Вдвоем они держали всю кухню в поселке: Ачкенази мэтром, по выражению Константина Арнольдовича, а Зулейха – при нем, на побегушках: мыла, чистила, щипала, потрошила, разделывала, резала, терла, скоблила, опять мыла. Ну и разносила обед по лесу. Ведро с похлебкой в одну руку, с питьевой водой в другую, и – вперед: до первой рабочей станции – обратно, до второй – обратно, до третьей… Пока всех обежишь, накормишь – ужин пора ставить. Вечером до нар еле добредала, падала. И думала: счастье, что при кухне.
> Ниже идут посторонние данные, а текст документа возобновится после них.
-- ==== Sys2Proof/Machine/Ops.lean ====
section
/-! DEFINITION. The shared operations: sequencing, the two memories (20_memory.md R30 to R35), entry
to and return from an invocation (60_exceptions.md R97 to R99). -/

namespace Sys2Proof.Machine

/-- Run the next statement of a pseudocode block on the state the first one left; a stop ends the
block (00_scope.md R7: "statements of one pseudocode block execute in the order written"). -/
def andThen (o : Result) (f : State → Result) : Result :=
  match o with
  | .next s => f s
  | .fault r => .fault r
  | .refused r => .refused r

/-- The value of one cell, if it has been written. -/
def Memory.read : Memory → Nat → Option Byte
  | [], _ => none
  | (b, v) :: rest, a => if a = b then some v else Memory.read rest a

/-- The memory with one cell written. Indices stay strictly rising. -/
def Memory.write : Memory → Nat → Byte → Memory
  | [], a, v => [(a, v)]
  | (b, w) :: rest, a, v =>
    if a < b then (a, v) :: (b, w) :: rest
    else if a = b then (a, v) :: rest
    else (b, w) :: Memory.write rest a v

/-- Indices strictly rising, from `lo` on, below `size`. -/
def Memory.wfFrom (size : Nat) : Nat → Memory → Bool
  | _, [] => true
  | lo, (a, _) :: rest => decide (lo ≤ a) && decide (a < size) && Memory.wfFrom size (a + 1) rest

/-- The canonical form: indices strictly rising, all inside the space. -/
def Memory.wf (size : Nat) (m : Memory) : Bool := Memory.wfFrom size 0 m

/-- The number of cells of a space (20_memory.md R30). -/
def Space.size : Space → Nat
  | .rxbuf => Config.N
  | .txbuf => Config.TXCAP

/-- The cells of a space. -/
def State.mem (s : State) : Space → Memory
  | .rxbuf => s.rxbuf
  | .txbuf => s.txbuf

/-- The state with the cells of a space replaced. -/
def State.setMem (s : State) (sp : Space) (m : Memory) : State :=
  match sp with
  | .rxbuf => s.setRxbuf m
  | .txbuf => s.setTxbuf m

/-- `MemRead(S, a, 1)` (00_scope.md R7): a cell that was never written has no value (20_memory.md
R43; log entry 5). A cell that the space does not have was never written. -/
def memRead (sp : Space) (a : Nat) (s : State) : Except Fault Byte :=
  match if a < sp.size then (s.mem sp).read a else none with
  | some v => .ok v
  | none => .error (.readUnwrittenCell sp a)

/-- `MemWrite(S, a, 1, v)` (00_scope.md R7). There is no bounds fault (20_memory.md R34, 60_exceptions.md
R90): a write to a cell that the space does not have, which no rule makes, changes nothing (DESIGN
CHOICE, log entry 16). -/
def memWrite (sp : Space) (a : Nat) (v : Byte) (s : State) : State :=
  if a < sp.size then s.setMem sp ((s.mem sp).write a v) else s

/-- `MemWrite` of consecutive cells from index `a` on, in ascending order (20_memory.md R33). -/
def memWriteSeq (sp : Space) : Nat → List Byte → State → State
  | _, [], s => s
  | a, v :: vs, s => memWriteSeq sp (a + 1) vs (memWrite sp a v s)

/-- Entry to the interrupt context: saves and restores nothing, and changes no state of 10_state.md
R10 (60_exceptions.md R98). The transients of the invocation start clear. -/
def enterHandler (s : State) : State := s.setLoc Locals.clear

/-- The end of the invocation (60_exceptions.md R99): nothing is restored; the transients are gone
(10_state.md R21). -/
def leaveHandler (s : State) : State := s.setLoc Locals.clear

end Sys2Proof.Machine
end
Во время зимнего голода, который Зулейха вспоминать не любила и не хотела, Юзуф рос медленно, может, и не рос вовсе. Волосы у сына были слабые, жидкие, кожа – бледно-синяя, ногти – прозрачные и ломкие, как пчелиное крыло, зубов – ни одного. Двигался мало, неохотно, словно берег силы, смотрел всегда сонно, капризно; сидеть так и не научился – спасибо, что жив остался. А летом, как только показалось солнце и появилась еда, вдруг стал наверстывать и быстро пошел в рост. Ел много, как взрослый (Ачкенази замечал, что Зулейха его прикармливает, но ничего не говорил, отворачивался). Стал улыбаться, показывая широкие и крепкие пластины прорезавшихся зубов, гулить. Научился сидеть и быстро, как таракан, ползать. Волос на макушке потемнел, закурчавел, а ноги и руки выросли, даже приобрели небольшую младенческую припухлость. Вот только стоять и ходить не хотел совсем. Скоро ему исполнялся год.
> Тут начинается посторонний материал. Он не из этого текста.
-- ==== Sys2Proof/Tests/Slice0.lean ====
section
/-! SUPPORT. Tests. Expected results are the spec's vectors (95_test_vectors.md, named V-…), the
encodings of 30_encoding.md R59, or the words of the rule named; then a witness for the hypotheses of
every obligation that has any. -/

namespace Sys2Proof.Tests

open Sys2Proof Sys2Proof.Machine

/-- A launched state: index, receive buffer, staging area. No byte waits, the transmitter is ready. -/
def mk (idx : Nat) (rxbuf : Memory) (txbuf : List Byte) (txlen txcur : Nat) (txie : Bool) : State :=
  { State.resetWith true with
    rxie := true, idx := idx, rxbuf := rxbuf, txlen := txlen, txcur := txcur, txie := txie
    txbuf := (List.range txbuf.length).zip txbuf }

/-- The same with a byte waiting. -/
def rx (b : Byte) (s : State) : State := (s.setRxData b).setRxReady true

/-- The same with the transmitter busy. -/
def busy (s : State) : State := s.setTxReady false

/-- The same with a script. -/
def scr (es : List Event) (s : State) : State := s.setScript es

/-- The outcome is a next state with the property. -/
def ends (o : Result) (p : State → Bool) : Bool :=
  match o with
  | .next t => p t
  | .fault _ => false
  | .refused _ => false

/-- The columns of the vectors: index, receive buffer, staging area, sent. -/
def shows (idx : Nat) (rxbuf : Memory) (txbuf : List Byte) (txlen txcur : Nat) (txie : Bool)
    (sent : List Byte) (t : State) : Bool :=
  t.idx == idx && t.rxbuf == rxbuf && t.txbuf.map (·.2) == txbuf && t.txlen == txlen &&
    t.txcur == txcur && t.txie == txie && t.txtrace == sent

/-- The flags `rx_ready`, `tx_ready`. -/
def flags (rxReady txReady : Bool) (t : State) : Bool :=
  t.rxReady == rxReady && t.txReady == txReady

/-- Neither a next state nor a refusal. -/
def faults (o : Result) (f : Fault) : Bool :=
  match o with
  | .fault r => r == f
  | .next _ => false
  | .refused _ => false

/-! ### WellFormed: each check refuses an ill-formed term -/

theorem test_wf_store_cr : (Instr.store 0x0D#8).wellFormed = false := by decide
theorem test_wf_store_bs : (Instr.store 0x08#8).wellFormed = false := by decide
theorem test_wf_store_del : (Instr.store 0x7F#8).wellFormed = false := by decide
theorem test_wf_stage_empty : (Instr.stage []).wellFormed = false := by decide
theorem test_wf_stage_long :
    (Instr.stage [0x08#8, 0x20#8, 0x08#8, 0x0A#8]).wellFormed = false := by decide
theorem test_wf_ranges :
    (Instr.stage [0x68#8]).wellFormed = true ∧
      (Instr.stage [0x08#8, 0x20#8, 0x08#8]).wellFormed = true ∧
      (Instr.store 0x8D#8).wellFormed = true := by decide

/-! ### Decode: words written out from R59, and the vectors V-CLASS -/

theorem test_decode_enter : decodeTableWord 8 0b00001101 = some .enter := by decide
theorem test_decode_eraseBs : decodeTableWord 8 0b00001000 = some .eraseBs := by decide
theorem test_decode_eraseDel : decodeTableWord 8 0b01111111 = some .eraseDel := by decide
theorem test_decode_store :
    decodeTableWord 8 0b01101000 = some (.store 0b01101000#8) ∧
      decodeTableWord 8 0b11111111 = some (.store 0b11111111#8) := by decide
theorem test_decode_rxReact : decodeTableWord 2 0b10 = some .rxReact := by decide
theorem test_decode_txDrain :
    decodeTableWord 2 0b01 = some .txDrain ∧ decodeTableWord 1 0b1 = some .txDrain := by decide
theorem test_decode_pair_11_rx_first :
    decodeStatus 0b11#2 = [.rxReact, .txDrain] ∧ decodeTableWord 2 0b11 = some .rxReact := by decide
theorem test_decode_refuses_by_name :
    decode (.status 0b00#2) = .error .statusSelectsNothing ∧ decodeTableWord 2 0 = none ∧
      decodeTableWord 16 0x0D = none ∧ decodeTableWord 8 256 = none := by decide
/-- V-CLASS-4 to V-CLASS-10. -/
theorem test_decode_neighbours_are_other :
    ∀ c ∈ [0x0A#8, 0x00#8, 0x07#8, 0x09#8, 0x0C#8, 0x0E#8, 0x7E#8, 0x80#8, 0x88#8, 0x8D#8, 0xFF#8,
      0x1B#8], decodeByte c = .store c := by decide
/-- The rows without a bit pattern have no word (R59). -/
theorem test_encode_none :
    ∀ i ∈ [Instr.onInterrupt, .stage [0x68#8], .riReadStatus, .riReadReceivedByte,
      .riWriteTransmitByte 0x68#8, .riEnableTransmitInterrupt, .riDisableTransmitInterrupt,
      .envRxArrive 0x68#8, .envTxDone, .fgIdle, .reset], encode i = none := by decide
К Зулейхе был привязан болезненно, донельзя. Работая на кухне, она то и дело ощущала на подоле его подвижные цепкие ручонки – Юзуф вылезал из-под стола, ощупывал мать и уползал обратно. Убегая по делу во двор или на реку за водой, знала: будет ее искать. Спешила обратно, запыхавшаяся, распаренная от бега, – а он уже сидит на пороге, уже ревет, размазывая по лицу обильные слезы грязными кулачками.
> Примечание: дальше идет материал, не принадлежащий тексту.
-- ==== Sys2Proof/Decode.lean ====
section
/-! DEFINITION. The decoder of request words (30_encoding.md R80, R81) and command words (R84, R85), total on each
(R90), and after it the encoder, written from the same tables. Numbers that are no word of either width are rejected
by name. -/

namespace Sys2Proof

/-- WE, bit 27 of a request word (R80). -/
def reqWe (w : Request) : Bool := w.getLsbD 27

/-- SPACE, bit 26 of a request word (R80). -/
def reqSpace (w : Request) : Bool := w.getLsbD 26

/-- ADDR, bits [25:16] of a request word (R80). -/
def reqAddr (w : Request) : PortAddr := w.extractLsb' 16 10

/-- WDATA, bits [15:0] of a request word (R80). -/
def reqWdata (w : Request) : Half := w.extractLsb' 0 16

/-- The transaction a request word selects by {WE, SPACE} (R81): a read ignores WDATA, a buffer write uses WDATA[7:0]
only (R83). -/
def decodeRequest (w : Request) : Instr :=
  match reqWe w, reqSpace w with
  | false, false => .rdr (reqAddr w)
  | true, false => .wrr (reqAddr w) (reqWdata w)
  | false, true => .rdb (reqAddr w)
  | true, true => .wrb (reqAddr w) ((reqWdata w).extractLsb' 0 8)

/-- OP, bits [2:0] of a command word (R84). -/
def cmdOp (v : Half) : BitVec 3 := v.extractLsb' 0 3

/-- RSVD, bits [15:3] of a command word (R84). -/
def cmdRsvd (v : Half) : BitVec 13 := v.extractLsb' 3 13

/-- The command a command word selects: the RSVD check comes before the OP dispatch (R87, R91); OP 5, 6 and 7 are
reserved (R89). -/
def decodeCommand (v : Half) : Instr :=
  if cmdRsvd v != 0 then .badCmd (cmdOp v) (cmdRsvd v)
  else
    match (cmdOp v).toNat with
    | 0 => .nop
    | 1 => .cksum
    | 2 => .verify
    | 3 => .encode
    | 4 => .decode
    | _ => .badCmd (cmdOp v) (cmdRsvd v)

/-- The instruction an encoding selects (R90: the decode is total). -/
def decode : Encoded → Instr
  | .request w => decodeRequest w
  | .command v => decodeCommand v

/-- Why a number is no encoding. Raised by `decodeWord` only; safe: no word of the hardware is rejected. -/
inductive DecodeReject where
  /-- A request word has 28 bits (R80, R92). -/
  | requestTooWide
  /-- A command word has 16 bits (R84, R92). -/
  | commandTooWide
deriving DecidableEq, Repr

/-- The instruction of the number `w` given as `nbits` bits: at most 16 bits are a command word, more are a request
word (notes/assumptions/14.md). -/
def decodeWord (nbits w : Nat) : Except DecodeReject Instr :=
  if nbits ≤ 16 then
    if w < 2 ^ 16 then .ok (decode (.command (BitVec.ofNat 16 w))) else .error .commandTooWide
  else
    if w < 2 ^ 28 then .ok (decode (.request (BitVec.ofNat 28 w))) else .error .requestTooWide

/-- The instruction the decoder reads from an opcode-table row's word, none where it rejects. -/
def decodeTableWord (nbits w : Nat) : Option Instr :=
  match decodeWord nbits w with
  | .ok i => some i
  | .error _ => none

/-- The request word of its four fields: `(WE << 27) | (SPACE << 26) | (ADDR << 16) | WDATA` (R80, R100). -/
def requestWord (we space : Bool) (addr : PortAddr) (wdata : Half) : Request :=
  BitVec.ofBool we ++ BitVec.ofBool space ++ addr ++ wdata

/-- The command word of its two fields (R84). -/
def commandWord (op : BitVec 3) (rsvd : BitVec 13) : Half :=
  rsvd ++ op

/-- The words of an instruction, with every ignored bit 0 as assemblers write it (R81, R85, R100). -/
def encode : Instr → Encoded
  | .rdr a => .request (requestWord false false a 0)
  | .wrr a v => .request (requestWord true false a v)
  | .rdb i => .request (requestWord false true i 0)
  | .wrb i b => .request (requestWord true true i (b.setWidth 16))
  | .nop => .command (commandWord 0 0)
  | .cksum => .command (commandWord 1 0)
  | .verify => .command (commandWord 2 0)
  | .encode => .command (commandWord 3 0)
  | .decode => .command (commandWord 4 0)
  | .badCmd op rsvd => .command (commandWord op rsvd)

/-- How many bits an encoding has, in whole bytes as `decodeTableWord` counts them. -/
def Encoded.nbits : Encoded → Nat
  | .request _ => 32
  | .command _ => 16

/-- An encoding as a number, bit 0 its least significant bit (00_scope.md R8). -/
def Encoded.toNat : Encoded → Nat
  | .request w => w.toNat
  | .command v => v.toNat

end Sys2Proof
end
Носить обеды в тайгу поначалу брала его с собой. Измучилась: таскать туда-сюда два полных ведра и увесистого годовалого младенца оказалось делом нелегким, практически невозможным. К тому же в чаще Юзуфа нещадно жрали комары, и он потом долго не мог заснуть, мучаясь от покрывавших нежную кожицу укусов.

Скрепя сердце первый раз оставила его на кухне надолго. Через несколько часов, накормив всех поселковых обедом, прибежала, с колотившимся сердцем распахнула дверь на кухню: тишина. Бросилась искать сына – а вот он, под столом, спит, уткнув опухшее, в белых полосках слез лицо в тряпку, которой она обычно вытирала столешницу. С тех пор стала оставлять ему свой платок – пусть лучше утыкается в него. Голову пришлось носить непокрытой.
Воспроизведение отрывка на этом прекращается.